FIGURE 2. Viability of planktonic cells compared to cells in biofilm following exposure to oxygen and antimicrobials. C. perfringens 6-days-old biofilms and planktonic cultures were exposed to (A) atmospheric oxygen, (B) 1.5 mg/mL of bacitracin, (C) 20 μg/mL of penicillin, (D) 512 μg/mL of lincomycin, (E) 4 μg/mL of virginiamycin, (F) 256 μg/mL of tylosin, (G) 4 μg/mL of monensin, (H) 2 μg/mL of salinomycin, or (I) 1 μg/mL of narasin for the times indicated. Differences in survival of planktonic cells [P] versus biofilm [B] at each time were compared using Student’s t-test. *p < 0.05. The error bars represent standard deviations. Results presented are for strain C. perfringens ATCC 13124. For all isolates, statistically significant increases in viabilities were observed for bacteria in biofilms compared to planktonic cells.

TABLE 2

TABLE 2. Viability (%) of C. perfringens strain ATCC 13124 in biofilm after 24 h incubation with antibiotics and anticoccidials alone or in combinations.

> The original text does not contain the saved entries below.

/-- The run of an unrecognised opcode under `noop` (41_nop_halt_prefix R184). -/
theorem run_unrecognised (op : Word) {s : State} (h : s.ready = true) (hp : s.cfg.policy = .noop) :
    ∃ l t, runInstr (entryUnrecognised op) s = .next t ∧ Settled 1 s t ∧ s.mayRead l ∧
      t.ctl = { (s.sample l).ctl with unsup := true, unsupOp := op } ∧ t.bus.halt = (s.sample l).bus.halt ∧
      t.seq.opacc = joinBytes 0x00#8 (s.mem.read s.regs.pc) ∧ t.totals.instrs = s.totals.instrs + 1#64 ∧
      t.regs = s.regs.fetched ∧ t.mem = s.mem ∧
      t.seq.tmp = s.seq.tmp ∧ t.bus.addr = joinBytes s.regs.i s.regs.r ∧ t.bus.data = s.mem.read s.regs.pc := by
  obtain ⟨w, l, ls, h1, h2, h3, h4⟩ := run_m1 (entryUnrecognised op) h rfl (.inl hp) (fun t => rfl)
  refine ⟨l, _, h4, ?_, h1, rfl, rfl, ?_, rfl, rfl, rfl, rfl, rfl, rfl⟩
  · exact { step := rfl, phase := rfl, lines := rfl, busack := rfl, cycles := rfl, ticks := ⟨w, rfl, h3⟩, params := rfl,
            schedule := h2 }
  · simp [dispatchEntry, entryUnrecognised, State.finish, State.countCycle, State.afterM1]

/-! ### Entries of two and three machine cycles -/

/-- A run that has come to T4 low of a machine cycle goes on to the beginning of the next. -/
theorem AtCycle.next {e : Entry} {c c' : Cycle} {j b : Nat} {s : State} (h : AtCycle e c j s)
    (hc : e.later[j + 1]? = some c') (hb : j + 1 < 50) {r : Regs} {tmp : Byte} {k : Counter} {a : Word} {d : Byte} {m : Memory}
    {ls : List TickIn} (hls : ls <:+ s.inputs)
    (hrun : Advances e s b (s.inCycle r tmp (4 * j + 7) .low k a d (false, false, false) m ls)) :
    ∃ ks t, ks <:+ ls ∧ Advances e s (b + 1) t ∧ AtCycle e c' (j + 1) t ∧
      t = (s.inCycle r tmp (4 * j + 8) .high (k + 1#64) a d (false, false, false) m ks).countCycle := by
  have hlast : j + 1 ≠ e.later.length := by
    intro hcon
    rw [List.getElem?_eq_none (by omega)] at hc
    exact absurd hc (by simp)
  obtain ⟨ks, h1, h2⟩ := advances_cycle h.cycle h.bound hlast r tmp k a d m ls h.running (noReset_of_suffix h.noReset hls)
  exact ⟨ks, _, h1, hrun.trans h2, ⟨hc, hb, rfl, rfl, rfl, h.running, noReset_of_suffix h.noReset (h1.trans hls)⟩, rfl⟩

theorem noWait_of_suffix {s : State} {ls : List TickIn} (h : s.noWait = true) (hs : ls <:+ s.inputs) :
    ls.all (fun l => !l.wait) = true := by
  simp only [State.noWait, List.all_eq_true] at h ⊢
  exact fun l hl => h l (hs.subset hl)

/-- The run of a 16-bit add (45_add16 R270). -/
theorem run_add (dd ss : Pair) {s : State} (h : s.ready = true) :
    ∃ (l : TickIn) (t : State), runInstr (addEntry dd ss) s = .next t ∧ Completed 3 l s t ∧
      t.regs = onRegs (State.addPair dd ss) s.regs.fetched ∧ t.mem = s.mem ∧
      t.seq.tmp = s.seq.tmp ∧ t.bus.addr = joinBytes s.regs.i s.regs.r ∧ t.bus.data = s.mem.read s.regs.pc := by
  obtain ⟨w, l, l1, t1, hl, s1, hw, a1, at1, e1⟩ := advances_to_later (addEntry dd ss) h (c := .internal) rfl rfl
  obtain ⟨l2, s2, a2⟩ := advances_internal at1
  obtain ⟨l3, t2, s3, a3, at2, e2⟩ := at1.next (c' := .internal) rfl (by omega) s2 a2
  obtain ⟨l4, s4, a4⟩ := advances_internal at2
  have he : ∀ u : State, (u.addPair dd ss).seq = u.seq := by
    intro u; unfold State.addPair; rw [State.setFlags_seq, State.setPair_seq]
  obtain ⟨l5, s5, a5⟩ := ends_cycle (e := addEntry dd ss) at2.cycle at2.bound rfl
    (fun u => by change (State.addPair dd ss u).seq.ph = _; rw [he]) t2.regs t2.seq.tmp
    (t2.totals.ticks + BitVec.ofNat 64 7) t2.bus.addr t2.bus.data t2.mem l4 at2.running (noReset_of_suffix at2.noReset s4)
  have hend := a1.ends (a3.ends (a4.ends a5))
  have hin : t1.inputs = l1 := by rw [e1]; rfl
  have hin2 : t2.inputs = l3 := by rw [e2]; rfl
  refine ⟨l, _, runInstr_of_ends hend (by simp [Entry.cycles, addEntry]), ?_, ?_⟩
  · have hsuf : l5 <:+ s.inputs := by
      rw [hin] at s2; rw [hin2] at s4
      exact s5.trans (s4.trans (s3.trans (s2.trans s1)))
    have hx : ∀ u : State, ((addEntry dd ss).effect u).seq = u.seq ∧ ((addEntry dd ss).effect u).ctl = u.ctl ∧
        ((addEntry dd ss).effect u).bus = u.bus ∧ ((addEntry dd ss).effect u).totals = u.totals ∧
        ((addEntry dd ss).effect u).cfg = u.cfg ∧ ((addEntry dd ss).effect u).inputs = u.inputs := by
      intro u
      simp [addEntry, State.addPair]
    have hx' := fun u => (hx u).2
    simp only [forall_and] at hx'
    obtain ⟨hxc, hxb, hxt, hxg, hxi⟩ := hx'
    have hxs := fun u => (hx u).1
    subst e2
    subst e1
    exact {
      step := rfl
      phase := by simp [hxs, State.inCycle]
      lines := by simp [hxb, Bus.quiet, State.inCycle]
      busack := by simp [hxb, State.inCycle, State.countCycle, State.afterM1]
      cycles := by
        simp only [State.finish_totals, hxt, State.inCycle, State.countCycle, State.afterM1, counter_add]
      ticks := ⟨w, by
        simp only [State.finish_totals, hxt, State.inCycle, State.countCycle, State.afterM1, counter_add]
        congr 2
        omega, hw⟩
      params := by simp [hxg, State.inCycle, State.countCycle, State.afterM1]
      schedule := by simpa [hxi, State.inCycle] using hsuf
      levels := hl
      control := hxc _
      halt := by simp [hxb, State.inCycle, State.countCycle, State.afterM1]
      opacc := by simp [hxs, State.inCycle, State.countCycle, State.afterM1]
      instrs := by simp [hxt, State.inCycle, State.countCycle, State.afterM1] }
  · subst e2
    subst e1
    refine ⟨?_, ?_, ?_, ?_, ?_⟩
    · change (State.addPair dd ss _).regs = _
      rw [addPair_eq]
      rfl
    · change (State.addPair dd ss _).mem = _
      simp [State.addPair, State.inCycle, State.countCycle, State.afterM1]
    · change (State.addPair dd ss _).seq.tmp = _
      simp [State.addPair, State.inCycle, State.countCycle, State.afterM1]
    · change (State.addPair dd ss _).bus.addr = _
      simp [State.addPair, State.inCycle, State.countCycle, State.afterM1]
    · change (State.addPair dd ss _).bus.data = _
      simp [State.addPair, State.inCycle, State.countCycle, State.afterM1]

theorem entry_effect_id {e : Entry} (h : e.effect = id) (s : State) : (e.effect s).seq.ph = s.seq.ph := by rw [h]; rfl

Bacterial Exposure to Low Doses of Antibiotics and Anticoccidials

After exposure of isolates (n = 19) to low doses of antibiotics and anticoccidials, no clear trend was observed for bacitracin, tylosin, virginiamycin, and monensin (Figures 3A,B,D,H) but a few isolates showed an increase in biofilm formation when exposed to those compounds. However, exposure to low doses of penicillin, lincomycin, salinomycin, and narasin tended to lead to a diminution of the biofilm formed (Figures 3C,E,F,G). This phenomenon was particularly observed within the poultry clinical group of isolates. No other trends could be observed. Statistically significant results are indicated in Figure 3 (p < 0.05).

FIGURE 3

FIGURE 3. Effect of low-dose antimicrobials on biofilm formation. Biofilm formation of C. perfringens strains in 96-well plates in presence of 0.1× MIC of bacitracin (A), tylosin (B), penicillin (C), virginiamycin (D), lincomycin (E), salinomycin (F), narasin (G), or monensin (H), measured as described in Section “Materials and Methods.” Strains are in the following order: c1261_A, c2188_B, c3336_B, c3342_A, c3342_B, c3437_A, c3807_A, ATCC 13124, CCRI-16276, FMV-CP4, FMV-CP23, FMV-CP71, 1285414, 1304504, SHY07-383, STF2003-1256, 2006-4758, CP4, and JGS 4143. Results are expressed as percentages of the control not exposed to antibiotics. Conditions were compared to the control biofilm using Student’s t-test.*p < 0.05. The error bars represent standard deviation. Black bands represent poultry clinical isolates.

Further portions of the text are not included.